L'aile s'impatiente dans sa "cage" de scène.

Une pensée trop globalisante pour les codes de représentation de l'époque. Pour ce qui est de l'image, revenons donc à l'humilité du théâtre, revenons au 9 juillet 1829, au 11 rue Notre-Dame-des champs, chez HUGO.

C'est la lecture. VICTOR HUGO et sa femme sont là, DELACROIX, SAINTE-BEUVE, BALZAC, MUSSET, VIGNY, DUMAS, MÉRIMÉE sont là.

Cet acte impossible à réaliser, ils vont tenter de le faire avec leurs humbles moyens, dans leurs habits de laine fade, mode d'une monarchie bourgeoise.

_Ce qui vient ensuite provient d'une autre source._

-- ==== Sys2Proof/Tests/Slice0.lean ====
section
/-! SUPPORT. The model's own tests. Every expected value is one that 95_test_vectors.md or 30_encoding.md states; the
section is named at each group. Then, for every obligation that has hypotheses, a theorem `witness_...` that shows concrete
states and operands which meet all of them together. -/

namespace Sys2Proof.Tests

open Sys2Proof.Machine

set_option Elab.async false

/-! ### Small states -/

/-- The machine after reset, on whose ports the host presents the word `w` with an operand. -/
def presents (w : Word) (din : Bus) (dlen : Len) : State :=
  { State.reset with inputs := [⟨false, true, w, din, dlen⟩] }

/-- The same with a key loaded. -/
def keyed (key : Bus) (klen : Len) (w : Word) (din : Bus) (dlen : Len) : State :=
  { presents w din dlen with key := key, klen := klen }

/-- A machine in mid-run, with the key of trace T1. -/
def running (klen : Len) (l r : BitVec 32) (rnd : BitVec 5) : State :=
  { State.reset with
    key := 0x0E329232EA6D0D73#64, klen := klen, st := 0b1000#4, ph := .run, rnd := rnd, l := l, r := r }

/-- What a step leaves in `DOUT`, `OLEN` and `ST`. -/
def result (s : State) : Option (Bus × Len × BitVec 4) := (nextState (step s)).map fun t => (t.dout, t.olen, t.st)

/-- What a step leaves in `ST`, `EXP`, `GOT` and `ECMD`. -/
def verdict (s : State) : Option (BitVec 4 × Len × Len × Word) :=
  (nextState (step s)).map fun t => (t.st, t.exp, t.got, t.ecmd)

theorem next_of_some {o : Host.Outcome State Fault Refusal} {t : State} (h : nextState o = some t) : o = .next t := by
  cases o <;> simp_all [nextState]

theorem next_of_any {o : Host.Outcome State Fault Refusal} {p : State → Bool} (h : (nextState o).any p = true) :
    ∃ t, o = .next t ∧ p t = true := by
  cases o <;> simp_all [nextState]

/-! ### Well-formed and ill-formed terms (30_encoding.md R73; 20_memory.md R51) -/

theorem test_wf_trdE : (Instr.trdE 47#6).wf = true ∧ (Instr.trdE 48#6).wf = false := by decide
theorem test_wf_trdP : (Instr.trdP 31#6).wf = true ∧ (Instr.trdP 32#6).wf = false := by decide
theorem test_wf_trdPc1 : (Instr.trdPc1 55#6).wf = true ∧ (Instr.trdPc1 56#6).wf = false := by decide
theorem test_wf_trdPc2 : (Instr.trdPc2 47#6).wf = true ∧ (Instr.trdPc2 48#6).wf = false := by decide
theorem test_wf_round : (Instr.drk .reverse 63#6).wf = true ∧ (Instr.frd .forward 0#6).wf = true := by decide

/-! ### Decoding: a word of every command, bit by bit `OP TBL DIR Z IDX` (30_encoding.md R70 to R72) -/

theorem test_decode_ldk : decode 0b0001000000000000#16 = .ok .ldk := by decide
theorem test_decode_enc : decode 0b0010000000000000#16 = .ok .enc := by decide
theorem test_decode_dec : decode 0b0011000000000000#16 = .ok .dec := by decide
theorem test_decode_drk : decode 0b0100000010010000#16 = .ok (.drk .reverse 16#6) := by decide
theorem test_decode_frd : decode 0b0101000000010100#16 = .ok (.frd .forward 20#6) := by decide
theorem test_decode_shfIp : decode 0b0110000000000000#16 = .ok .shfIp := by decide
theorem test_decode_shfIpInverse : decode 0b0110000100000000#16 = .ok .shfIpInverse := by decide
theorem test_decode_shfE : decode 0b0110001000000000#16 = .ok .shfE := by decide
theorem test_decode_shfP : decode 0b0110001100000000#16 = .ok .shfP := by decide
theorem test_decode_shfPc1 : decode 0b0110010000000000#16 = .ok .shfPc1 := by decide
theorem test_decode_shfPc2 : decode 0b0110010100000000#16 = .ok .shfPc2 := by decide
theorem test_decode_shfS1 : decode 0b0110100000000000#16 = .ok .shfS1 := by decide
theorem test_decode_shfS2 : decode 0b0110100100000000#16 = .ok .shfS2 := by decide
theorem test_decode_shfS3 : decode 0b0110101000000000#16 = .ok .shfS3 := by decide
theorem test_decode_shfS4 : decode 0b0110101100000000#16 = .ok .shfS4 := by decide
theorem test_decode_shfS5 : decode 0b0110110000000000#16 = .ok .shfS5 := by decide
theorem test_decode_shfS6 : decode 0b0110110100000000#16 = .ok .shfS6 := by decide
theorem test_decode_shfS7 : decode 0b0110111000000000#16 = .ok .shfS7 := by decide
theorem test_decode_shfS8 : decode 0b0110111100000000#16 = .ok .shfS8 := by decide
theorem test_decode_trdIp : decode 0b0111000000001100#16 = .ok (.trdIp 12#6) := by decide
theorem test_decode_trdIpInverse : decode 0b0111000100111111#16 = .ok (.trdIpInverse 63#6) := by decide
theorem test_decode_trdE : decode 0b0111001000001010#16 = .ok (.trdE 10#6) := by decide
theorem test_decode_trdP : decode 0b0111001100011111#16 = .ok (.trdP 31#6) := by decide
theorem test_decode_trdPc1 : decode 0b0111010000000000#16 = .ok (.trdPc1 0#6) := by decide
theorem test_decode_trdPc2 : decode 0b0111010100101111#16 = .ok (.trdPc2 47#6) := by decide
theorem test_decode_trdS1 : decode 0b0111100000110110#16 = .ok (.trdS1 54#6) := by decide
theorem test_decode_trdS2 : decode 0b0111100100111111#16 = .ok (.trdS2 63#6) := by decide
theorem test_decode_trdS3 : decode 0b0111101000000100#16 = .ok (.trdS3 4#6) := by decide
theorem test_decode_trdS4 : decode 0b0111101100111111#16 = .ok (.trdS4 63#6) := by decide
theorem test_decode_trdS5 : decode 0b0111110000010010#16 = .ok (.trdS5 18#6) := by decide
theorem test_decode_trdS6 : decode 0b0111110100111111#16 = .ok (.trdS6 63#6) := by decide
theorem test_decode_trdS7 : decode 0b0111111000100000#16 = .ok (.trdS7 32#6) := by decide
theorem test_decode_trdS8 : decode 0b0111111100111111#16 = .ok (.trdS8 63#6) := by decide

/-- Illegal words, each refused by its own condition (95_test_vectors.md section 9, 30_encoding.md R73). -/
theorem test_decode_illegal :
    decode 0x0000#16 = .error .reservedOp ∧ decode 0xFFFF#16 = .error .zSet ∧ decode 0x8000#16 = .error .reservedOp ∧
    decode 0x4041#16 = .error .zSet ∧ decode 0x2001#16 = .error .unusedFieldSet ∧
    decode 0x4100#16 = .error .unusedFieldSet ∧ decode 0x6600#16 = .error .reservedTable ∧ decode 0x7700#16 = .error .reservedTable ∧
    decode 0x6080#16 = .error .unusedFieldSet ∧ decode 0x7080#16 = .error .unusedFieldSet ∧
    decode 0x7230#16 = .error .indexPastTable ∧ decode 0x7320#16 = .error .indexPastTable ∧
    decode 0x7438#16 = .error .indexPastTable ∧ decode 0x7530#16 = .error .indexPastTable := by decide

L'aile est déjà là, chez HUGO, prête à l'envol.
Les arcanes du pouvoir de l'époque sont denses et leur réseau ne laisse pas le moindre pertuis pour que l'oeuvre se déploie.

HUGO, scénographe attentif avait-il préparé une maquette ? Soit : nous sommes dans sa maquette.
L'avait-il réalisée avec des planchettes de bois trouvées dans la remise du 11, rue Notre-dame-des-champs ?

Aujourd'hui ce serait du contre-plaqué. Et c'est du contre-plaqué.

Pour rendre l'espace à sa vastitude, le plancher à bâtons rompus devient hors d'échelle : on y voit valser les souris. Table, guéridon et sièges sont aussi disproportionnés.
Tout est trop grand pour ces acteurs trop petits.
Un morceau de plancher arraché au 11, rue Notre-dame-des-champs flottant dans nos espaces contemporains comme un radeau célèbre à l'époque flotte encore dans nos musées.

Il leur faut inventer un XVllème siècle.
Les pourpoints XVllème sont des haut de redingote XlXème.
Va-t-on ici en couper les jupes pour là dessiner des basques ?

Comment va-t-on inventer un costume pour Chimène ?

Bien sûr tout cela est pensé par HUGO. La belle affaire, la pensée. Mais c'est quoi les choses, vraiment, avec ou sans la pensée ?

Ah oui ! Tout cela est écrit par HUGO. Ah oui ! tout cela est dessiné par HUGO.

Nous n'oublierons pas la fadeur de son papier ; l'incisif do son trait de plume; la noirceur de son encre ; les sépias de ses lavis ; une touche bleue, parfois, comme un morceau de ciel, quand même.

Nous ne nous écarterons pas de ses "valeurs".